Abbreviations: MACE: major adverse cardiovascular events; CAD: coronary heart disease; NYHA: New York Heart Association; ACEI: angiotensin-converting-enzyme inhibitor; ARB: angiotensin-receptor-blocker.

MACE-free survival was similar following normal CTA-CTP and normal ICA-SPECT (4.54 and 4.37 years, difference = 0.17; 95% CI: −0.03, 0.36) though survival rate was greater with normal CTA-CTP results compared to those with negative combined ICA-SPECT (85% versus 80%, difference = 5.7% (95% CI: 0.1, 11.3, Table 2a). MACE-free survival was significantly reduced (p < 0.001 for each) in patients with abnormal results both by CTA-CTP (3.83 years; 95% CI: 3.58, 4.06) and ICA-SPECT (3.66; 95% CI: 3.33, 3.98). Survival curves for both test combinations are shown in Fig. 2. CTA-CTP were similarly accurate as SPECT-ICA in predicting MACE (65; 95% CI: 59, 72) and 65 (95% CI: 59, 71, p > 0.05 for difference). Receiver-operating characteristic curves are presented in Fig. 3. Prediction of MACE was nominally better for CTA-CTP vs. ICA-SPECT when MACE was restricted to “hard” events, though without reaching statistical significance (Table 2a). Table 2b lists results for CTA and SPECT alone. Results were overall similar for CTA and SPECT with trends favoring CTA for prediction of hard cardiovascular events.

Table 2a.

Comparison of the diagnostic and prognostic performance by combined CTA-CTP and ICA-SPECT.

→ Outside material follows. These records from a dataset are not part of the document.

-- ==== Sys2Proof/Laws/Frames.lean ====
section
/-! SUPPORT. Frames of the shared operations: which fields counters, time, device writes, context writes, slot writes and a wake
leave as they are. -/

namespace Sys2Proof.Machine

set_option Elab.async false

/-- A field that every step of a fold keeps is kept by the fold. -/
theorem foldl_keeps {β γ : Type} (g : State → γ) (f : State → β → State) (hf : ∀ s x, g (f s x) = g s) (l : List β) (s : State) :
    g (l.foldl f s) = g s := by
  induction l generalizing s with
  | nil => rfl
  | cons x rest ih => rw [List.foldl_cons, ih, hf]

/-! ## countEvent -/

@[simp] theorem countEvent_pending (s : State) (c n : Nat) (v : Option ViId) : (countEvent c n v s).pending = s.pending := by unfold countEvent; split <;> rfl
@[simp] theorem countEvent_cfg (s : State) (c n : Nat) (v : Option ViId) : (countEvent c n v s).cfg = s.cfg := by unfold countEvent; split <;> rfl
@[simp] theorem countEvent_free (s : State) (c n : Nat) (v : Option ViId) : (countEvent c n v s).free = s.free := by unfold countEvent; split <;> rfl
@[simp] theorem countEvent_out (s : State) (c n : Nat) (v : Option ViId) : (countEvent c n v s).out = s.out := by unfold countEvent; split <;> rfl
@[simp] theorem countEvent_readData (s : State) (c n : Nat) (v : Option ViId) : (countEvent c n v s).readData = s.readData := by unfold countEvent; split <;> rfl
@[simp] theorem countEvent_tclk (s : State) (c n : Nat) (v : Option ViId) : (countEvent c n v s).tclk = s.tclk := by unfold countEvent; split <;> rfl
@[simp] theorem countEvent_fcyc (s : State) (c n : Nat) (v : Option ViId) : (countEvent c n v s).fcyc = s.fcyc := by unfold countEvent; split <;> rfl
@[simp] theorem countEvent_throttled (s : State) (c n : Nat) (v : Option ViId) : (countEvent c n v s).throttled = s.throttled := by unfold countEvent; split <;> rfl
@[simp] theorem countEvent_pins (s : State) (c n : Nat) (v : Option ViId) : (countEvent c n v s).pins = s.pins := by unfold countEvent; split <;> rfl
@[simp] theorem countEvent_shown (s : State) (c n : Nat) (v : Option ViId) : (countEvent c n v s).shown = s.shown := by unfold countEvent; split <;> rfl
@[simp] theorem countEvent_ctl (s : State) (c n : Nat) (v : Option ViId) : (countEvent c n v s).ctl = s.ctl := by unfold countEvent; split <;> rfl
@[simp] theorem countEvent_twin (s : State) (c n : Nat) (v : Option ViId) : (countEvent c n v s).twin = s.twin := by unfold countEvent; split <;> rfl
@[simp] theorem countEvent_pwr (s : State) (c n : Nat) (v : Option ViId) : (countEvent c n v s).pwr = s.pwr := by unfold countEvent; split <;> rfl
@[simp] theorem countEvent_det (s : State) (c n : Nat) (v : Option ViId) : (countEvent c n v s).det = s.det := by unfold countEvent; split <;> rfl
@[simp] theorem countEvent_mg (s : State) (c n : Nat) (v : Option ViId) : (countEvent c n v s).mg = s.mg := by unfold countEvent; split <;> rfl
@[simp] theorem countEvent_log (s : State) (c n : Nat) (v : Option ViId) : (countEvent c n v s).log = s.log := by unfold countEvent; split <;> rfl
@[simp] theorem countEvent_drain (s : State) (c n : Nat) (v : Option ViId) : (countEvent c n v s).drain = s.drain := by unfold countEvent; split <;> rfl
@[simp] theorem countEvent_shift (s : State) (c n : Nat) (v : Option ViId) : (countEvent c n v s).shift = s.shift := by unfold countEvent; split <;> rfl
@[simp] theorem countEvent_rings (s : State) (c n : Nat) (v : Option ViId) : (countEvent c n v s).rings = s.rings := by unfold countEvent; split <;> rfl
@[simp] theorem countEvent_slots (s : State) (c n : Nat) (v : Option ViId) : (countEvent c n v s).slots = s.slots := by unfold countEvent; split <;> rfl
@[simp] theorem countEvent_tabs (s : State) (c n : Nat) (v : Option ViId) : (countEvent c n v s).tabs = s.tabs := by unfold countEvent; split <;> rfl
@[simp] theorem countEvent_chains (s : State) (c n : Nat) (v : Option ViId) : (countEvent c n v s).chains = s.chains := by unfold countEvent; split <;> rfl
@[simp] theorem countEvent_hinge (s : State) (c n : Nat) (v : Option ViId) : (countEvent c n v s).hinge = s.hinge := by unfold countEvent; split <;> rfl
@[simp] theorem countEvent_vis (s : State) (c n : Nat) (v : Option ViId) : (countEvent c n v s).vis = s.vis := by unfold countEvent; split <;> rfl
@[simp] theorem countEvent_dev (s : State) (c n : Nat) (v : Option ViId) : (countEvent c n v s).dev = s.dev := by unfold countEvent; split <;> rfl
@[simp] theorem countEvent_tile (s : State) (c n : Nat) (v : Option ViId) : (countEvent c n v s).tile = s.tile := by unfold countEvent; split <;> rfl
@[simp] theorem countEvent_twinTile (s : State) (c n : Nat) (v : Option ViId) : (countEvent c n v s).twinTile = s.twinTile := by unfold countEvent; split <;> rfl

CTA-CTP ICA-SPECT Difference
Absence of hemodynamically significant coronary heart disease*
 5 Year Event-Free
 Survival, % (95% CI)
  MACE 85 (79, 91) 80 (74, 85) 5.7 (0.1, 11.3)
  Hard events 94 (90, 98) 92 (89, 96) 1.7 (−1.8, 5.3)
  Hard CV events 98 (95, 100) 95 (92, 98) 2.7 (0.0, 5.6)
 Restricted Mean Survival
 Time
  MACE 4.539 (4.323, 4.730) 4.374 (4.189, 4.555) 0.165 (−0.033, 0.363)
  Hard events 4.836 (4.705, 4.941) 4.794 (4.676, 4.894) 0.041 (−0.047, 0.143)
  Hard CV events 4.932 (4.839, 5.000) 4.869 (4.769, 4.947) 0.062 (−0.007, 0.152)
Presence of hemodynamically significant coronary heart disease
 5 Year Event-Free
 Survival, % (95% CI)
  MACE 63 (56, 69) 58 (49, 67) 4.8 (−1.0, 11.1)
  Hard events 86 (81, 91) 84 (76, 90) 2.4 (−2.0, 6.6)
  Hard CV events 90 (85, 94) 89 (83, 95) 0.7 (−3.0, 4.4)
 Restricted Mean Survival
 Time
  MACE 3.827 (3.581, 4.064) 3.663 (3.325, 3.976) 0.164 (−0.050, 0.387)
  Hard events 4.707 (4.574, 4.820) 4.694 (4.523, 4.834) 0.013 (−0.099, 0.116)
  Hard CV events 4.785 (4.664, 4.885) 4.796 (4.655, 4.911) −0.011 (−0.112, 0.073)
Diagnosis of 5 year events
 AUC
  MACE 65 (59, 72) 65 (59, 71) 0.1 (−4.6, 4.9)
  Hard events 66 (58, 76) 61 (55, 71) 5.1 (−7.1, 12.9)
  Hard CV events 71 (62, 83) 60 (54, 74) 11.2 (−1.0, 19.7)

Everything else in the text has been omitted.